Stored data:
◇ ◇ ◇ ◇

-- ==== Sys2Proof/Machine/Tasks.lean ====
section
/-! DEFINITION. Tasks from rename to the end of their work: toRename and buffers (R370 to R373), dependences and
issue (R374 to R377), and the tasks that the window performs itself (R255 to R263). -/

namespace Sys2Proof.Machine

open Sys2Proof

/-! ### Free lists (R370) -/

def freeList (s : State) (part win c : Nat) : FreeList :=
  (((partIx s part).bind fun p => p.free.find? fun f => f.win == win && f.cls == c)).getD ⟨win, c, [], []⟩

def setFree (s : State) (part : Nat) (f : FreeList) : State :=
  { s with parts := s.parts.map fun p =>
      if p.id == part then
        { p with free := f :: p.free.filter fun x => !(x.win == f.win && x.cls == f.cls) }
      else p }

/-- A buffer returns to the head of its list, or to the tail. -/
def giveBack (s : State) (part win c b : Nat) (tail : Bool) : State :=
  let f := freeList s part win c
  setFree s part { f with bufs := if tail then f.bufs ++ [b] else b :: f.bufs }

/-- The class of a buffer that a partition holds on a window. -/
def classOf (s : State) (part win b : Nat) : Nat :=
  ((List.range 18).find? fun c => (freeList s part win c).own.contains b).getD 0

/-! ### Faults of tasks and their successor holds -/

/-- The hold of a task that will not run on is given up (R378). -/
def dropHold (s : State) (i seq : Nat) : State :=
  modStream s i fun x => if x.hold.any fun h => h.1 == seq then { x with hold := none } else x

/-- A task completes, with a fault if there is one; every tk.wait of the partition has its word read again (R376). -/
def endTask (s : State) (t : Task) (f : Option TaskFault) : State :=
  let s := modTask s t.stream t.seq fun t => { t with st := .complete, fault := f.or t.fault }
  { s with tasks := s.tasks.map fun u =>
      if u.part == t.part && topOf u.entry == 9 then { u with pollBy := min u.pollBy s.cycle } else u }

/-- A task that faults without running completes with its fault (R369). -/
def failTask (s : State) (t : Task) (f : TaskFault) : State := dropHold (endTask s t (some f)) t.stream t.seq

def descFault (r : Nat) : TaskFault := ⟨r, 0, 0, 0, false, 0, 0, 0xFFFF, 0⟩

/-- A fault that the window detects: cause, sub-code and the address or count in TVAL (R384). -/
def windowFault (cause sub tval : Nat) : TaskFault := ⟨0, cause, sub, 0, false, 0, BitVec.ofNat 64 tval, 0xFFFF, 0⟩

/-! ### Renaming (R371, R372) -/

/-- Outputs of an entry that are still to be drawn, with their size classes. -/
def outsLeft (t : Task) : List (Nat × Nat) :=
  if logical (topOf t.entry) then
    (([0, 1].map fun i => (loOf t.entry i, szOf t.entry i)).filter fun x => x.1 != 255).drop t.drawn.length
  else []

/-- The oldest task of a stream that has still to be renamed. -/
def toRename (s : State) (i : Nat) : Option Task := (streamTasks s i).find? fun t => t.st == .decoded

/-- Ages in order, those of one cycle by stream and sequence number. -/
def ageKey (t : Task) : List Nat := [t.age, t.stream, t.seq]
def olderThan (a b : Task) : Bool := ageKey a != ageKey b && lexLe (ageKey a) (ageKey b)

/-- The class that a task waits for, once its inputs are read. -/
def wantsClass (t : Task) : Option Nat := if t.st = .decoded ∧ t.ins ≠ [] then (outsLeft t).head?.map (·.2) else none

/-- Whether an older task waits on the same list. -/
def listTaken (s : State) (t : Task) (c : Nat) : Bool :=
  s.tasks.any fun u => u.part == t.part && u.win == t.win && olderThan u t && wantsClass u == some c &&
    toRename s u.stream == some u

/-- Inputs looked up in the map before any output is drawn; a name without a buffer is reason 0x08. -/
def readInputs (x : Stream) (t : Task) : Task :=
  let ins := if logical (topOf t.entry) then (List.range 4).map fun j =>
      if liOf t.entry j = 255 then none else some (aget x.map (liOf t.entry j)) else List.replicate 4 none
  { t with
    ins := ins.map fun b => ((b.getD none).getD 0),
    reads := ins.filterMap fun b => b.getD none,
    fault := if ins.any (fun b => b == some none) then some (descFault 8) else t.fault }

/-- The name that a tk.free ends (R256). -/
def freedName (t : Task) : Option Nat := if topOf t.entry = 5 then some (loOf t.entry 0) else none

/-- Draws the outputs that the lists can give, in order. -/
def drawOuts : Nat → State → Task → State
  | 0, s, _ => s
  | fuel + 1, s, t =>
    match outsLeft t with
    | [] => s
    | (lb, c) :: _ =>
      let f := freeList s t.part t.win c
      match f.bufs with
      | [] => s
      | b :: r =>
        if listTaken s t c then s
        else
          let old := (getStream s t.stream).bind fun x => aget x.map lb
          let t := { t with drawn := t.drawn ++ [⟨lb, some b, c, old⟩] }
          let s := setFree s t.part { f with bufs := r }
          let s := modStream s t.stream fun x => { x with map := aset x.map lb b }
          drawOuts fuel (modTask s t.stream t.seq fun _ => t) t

◇ ◇ ◇ ◇

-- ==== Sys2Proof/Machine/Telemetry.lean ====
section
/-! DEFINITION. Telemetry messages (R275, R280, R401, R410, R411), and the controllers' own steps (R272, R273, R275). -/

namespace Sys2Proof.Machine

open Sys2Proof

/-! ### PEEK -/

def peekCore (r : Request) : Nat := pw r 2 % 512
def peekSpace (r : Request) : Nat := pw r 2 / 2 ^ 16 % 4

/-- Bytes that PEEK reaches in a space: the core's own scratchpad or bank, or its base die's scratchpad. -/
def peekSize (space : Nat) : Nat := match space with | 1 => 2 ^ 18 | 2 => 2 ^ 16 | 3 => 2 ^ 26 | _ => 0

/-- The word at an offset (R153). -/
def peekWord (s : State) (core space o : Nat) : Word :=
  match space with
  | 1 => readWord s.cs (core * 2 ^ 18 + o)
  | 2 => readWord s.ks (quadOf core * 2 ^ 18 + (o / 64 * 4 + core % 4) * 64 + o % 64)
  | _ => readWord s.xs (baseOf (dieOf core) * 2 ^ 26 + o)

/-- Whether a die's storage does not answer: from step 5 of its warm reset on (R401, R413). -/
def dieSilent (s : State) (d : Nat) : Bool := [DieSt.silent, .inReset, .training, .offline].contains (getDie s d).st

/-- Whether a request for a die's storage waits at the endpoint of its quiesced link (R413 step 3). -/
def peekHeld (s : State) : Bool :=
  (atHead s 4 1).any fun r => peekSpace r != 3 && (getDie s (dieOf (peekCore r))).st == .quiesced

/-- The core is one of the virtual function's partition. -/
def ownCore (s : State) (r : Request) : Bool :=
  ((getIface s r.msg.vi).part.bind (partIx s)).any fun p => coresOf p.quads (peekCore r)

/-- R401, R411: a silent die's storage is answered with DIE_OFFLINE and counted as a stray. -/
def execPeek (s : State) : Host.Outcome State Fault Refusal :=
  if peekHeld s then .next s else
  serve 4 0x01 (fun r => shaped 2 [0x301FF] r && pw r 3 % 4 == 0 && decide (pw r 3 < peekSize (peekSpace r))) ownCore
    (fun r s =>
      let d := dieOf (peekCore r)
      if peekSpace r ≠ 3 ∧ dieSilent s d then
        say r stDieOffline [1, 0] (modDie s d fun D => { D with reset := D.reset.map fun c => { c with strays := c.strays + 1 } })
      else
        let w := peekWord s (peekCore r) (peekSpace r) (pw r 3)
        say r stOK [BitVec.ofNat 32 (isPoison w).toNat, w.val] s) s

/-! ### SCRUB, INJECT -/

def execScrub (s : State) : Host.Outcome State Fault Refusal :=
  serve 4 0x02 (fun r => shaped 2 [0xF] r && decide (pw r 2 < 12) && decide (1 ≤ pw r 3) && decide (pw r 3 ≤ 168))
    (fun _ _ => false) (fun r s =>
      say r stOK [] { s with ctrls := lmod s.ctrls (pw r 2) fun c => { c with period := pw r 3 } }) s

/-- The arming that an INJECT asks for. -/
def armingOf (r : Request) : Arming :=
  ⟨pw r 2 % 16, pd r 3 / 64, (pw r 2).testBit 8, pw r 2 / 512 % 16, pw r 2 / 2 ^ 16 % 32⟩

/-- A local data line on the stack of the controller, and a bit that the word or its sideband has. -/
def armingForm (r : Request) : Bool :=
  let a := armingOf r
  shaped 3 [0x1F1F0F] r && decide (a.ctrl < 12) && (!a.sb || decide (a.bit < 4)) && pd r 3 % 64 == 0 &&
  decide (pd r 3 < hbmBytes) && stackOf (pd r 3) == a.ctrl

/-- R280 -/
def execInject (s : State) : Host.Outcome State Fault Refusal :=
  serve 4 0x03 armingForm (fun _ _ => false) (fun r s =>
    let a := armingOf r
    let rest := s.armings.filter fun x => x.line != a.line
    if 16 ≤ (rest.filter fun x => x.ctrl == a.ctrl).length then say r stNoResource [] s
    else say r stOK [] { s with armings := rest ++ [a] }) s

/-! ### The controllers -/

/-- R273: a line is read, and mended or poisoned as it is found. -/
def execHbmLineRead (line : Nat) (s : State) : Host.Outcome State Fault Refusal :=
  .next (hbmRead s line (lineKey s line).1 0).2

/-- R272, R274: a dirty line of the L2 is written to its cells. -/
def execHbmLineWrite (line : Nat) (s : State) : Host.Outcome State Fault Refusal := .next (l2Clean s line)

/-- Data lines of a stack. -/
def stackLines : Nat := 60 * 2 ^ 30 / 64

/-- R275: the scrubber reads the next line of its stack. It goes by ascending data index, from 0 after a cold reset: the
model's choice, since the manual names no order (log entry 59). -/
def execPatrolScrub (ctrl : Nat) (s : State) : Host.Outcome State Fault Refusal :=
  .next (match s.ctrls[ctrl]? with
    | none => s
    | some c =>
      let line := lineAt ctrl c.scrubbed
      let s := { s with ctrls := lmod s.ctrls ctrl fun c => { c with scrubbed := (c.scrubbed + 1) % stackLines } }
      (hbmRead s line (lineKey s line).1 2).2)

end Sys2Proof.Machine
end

◇ ◇ ◇ ◇

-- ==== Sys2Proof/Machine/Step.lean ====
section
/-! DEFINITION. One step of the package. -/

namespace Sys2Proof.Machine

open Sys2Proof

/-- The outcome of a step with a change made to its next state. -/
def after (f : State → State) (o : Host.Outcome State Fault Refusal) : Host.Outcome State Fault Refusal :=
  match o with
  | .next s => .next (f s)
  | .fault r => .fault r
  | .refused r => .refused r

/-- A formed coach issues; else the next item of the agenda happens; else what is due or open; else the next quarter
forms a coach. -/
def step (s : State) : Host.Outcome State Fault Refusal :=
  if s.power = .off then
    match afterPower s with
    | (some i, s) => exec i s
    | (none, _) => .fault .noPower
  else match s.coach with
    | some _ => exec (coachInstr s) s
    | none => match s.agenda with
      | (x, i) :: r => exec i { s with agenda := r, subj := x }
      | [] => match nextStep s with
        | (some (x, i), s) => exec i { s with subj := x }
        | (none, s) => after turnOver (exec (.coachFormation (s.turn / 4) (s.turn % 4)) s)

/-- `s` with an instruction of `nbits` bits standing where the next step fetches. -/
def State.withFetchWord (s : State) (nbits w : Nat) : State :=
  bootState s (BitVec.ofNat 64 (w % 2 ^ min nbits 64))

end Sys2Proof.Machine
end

◇ ◇ ◇ ◇

### REQUIRED WORK
Only the lines above from the line containing "let rest := s.armings.filter" through the line containing "The controllers -/" should be retyped, exactly and with both ends included.

### EXERCISE RESPONSE
    let rest := s.armings.filter fun x => x.line != a.line
    if 16 ≤ (rest.filter fun x => x.ctrl == a.ctrl).length then say r stNoResource [] s
    else say r stOK [] { s with armings := rest ++ [a] }) s

/-! ### The controllers -/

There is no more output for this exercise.